▶ _What you have to do_
Copy, exactly and without additions, every line in the records below from the one holding "pin high. -/" through the one holding "port open. -/", both ends included.

Stored data entries:
::::::

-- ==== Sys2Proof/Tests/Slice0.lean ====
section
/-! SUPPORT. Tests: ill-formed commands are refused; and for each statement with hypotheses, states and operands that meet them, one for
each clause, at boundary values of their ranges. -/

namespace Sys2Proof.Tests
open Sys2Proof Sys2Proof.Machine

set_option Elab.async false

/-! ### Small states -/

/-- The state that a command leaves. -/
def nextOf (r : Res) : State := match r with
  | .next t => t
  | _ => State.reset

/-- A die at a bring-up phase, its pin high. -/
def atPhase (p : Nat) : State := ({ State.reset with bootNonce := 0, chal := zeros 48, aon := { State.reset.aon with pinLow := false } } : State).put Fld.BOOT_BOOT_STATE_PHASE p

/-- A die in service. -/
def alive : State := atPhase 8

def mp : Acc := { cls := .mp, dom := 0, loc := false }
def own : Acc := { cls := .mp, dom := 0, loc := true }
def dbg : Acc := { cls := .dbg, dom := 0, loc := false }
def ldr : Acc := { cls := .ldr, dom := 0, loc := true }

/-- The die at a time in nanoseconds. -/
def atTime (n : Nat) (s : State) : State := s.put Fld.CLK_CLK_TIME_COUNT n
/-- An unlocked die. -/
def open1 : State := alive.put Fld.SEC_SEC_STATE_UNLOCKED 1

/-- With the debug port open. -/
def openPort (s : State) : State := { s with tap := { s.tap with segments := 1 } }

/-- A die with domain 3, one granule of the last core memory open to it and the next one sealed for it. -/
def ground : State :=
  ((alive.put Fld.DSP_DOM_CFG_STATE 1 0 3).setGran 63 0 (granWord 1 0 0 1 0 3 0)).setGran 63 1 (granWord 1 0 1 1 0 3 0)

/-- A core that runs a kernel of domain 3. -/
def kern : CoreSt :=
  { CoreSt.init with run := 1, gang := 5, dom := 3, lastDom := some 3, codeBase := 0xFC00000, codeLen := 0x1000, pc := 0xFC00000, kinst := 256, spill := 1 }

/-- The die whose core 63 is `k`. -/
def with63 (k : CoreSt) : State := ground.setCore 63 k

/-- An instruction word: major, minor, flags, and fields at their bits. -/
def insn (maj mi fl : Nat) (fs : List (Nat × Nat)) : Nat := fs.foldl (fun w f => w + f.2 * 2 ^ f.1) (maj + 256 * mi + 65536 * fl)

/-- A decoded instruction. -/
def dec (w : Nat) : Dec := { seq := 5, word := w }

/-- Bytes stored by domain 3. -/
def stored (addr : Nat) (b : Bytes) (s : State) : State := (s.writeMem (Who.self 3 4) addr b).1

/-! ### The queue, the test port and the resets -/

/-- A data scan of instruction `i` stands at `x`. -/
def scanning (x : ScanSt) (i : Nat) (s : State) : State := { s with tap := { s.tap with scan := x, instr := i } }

::::::

▶ _The completed task_
/-- A die at a bring-up phase, its pin high. -/
def atPhase (p : Nat) : State := ({ State.reset with bootNonce := 0, chal := zeros 48, aon := { State.reset.aon with pinLow := false } } : State).put Fld.BOOT_BOOT_STATE_PHASE p

/-- A die in service. -/
def alive : State := atPhase 8

def mp : Acc := { cls := .mp, dom := 0, loc := false }
def own : Acc := { cls := .mp, dom := 0, loc := true }
def dbg : Acc := { cls := .dbg, dom := 0, loc := false }
def ldr : Acc := { cls := .ldr, dom := 0, loc := true }

/-- The die at a time in nanoseconds. -/
def atTime (n : Nat) (s : State) : State := s.put Fld.CLK_CLK_TIME_COUNT n
/-- An unlocked die. -/
def open1 : State := alive.put Fld.SEC_SEC_STATE_UNLOCKED 1

/-- With the debug port open. -/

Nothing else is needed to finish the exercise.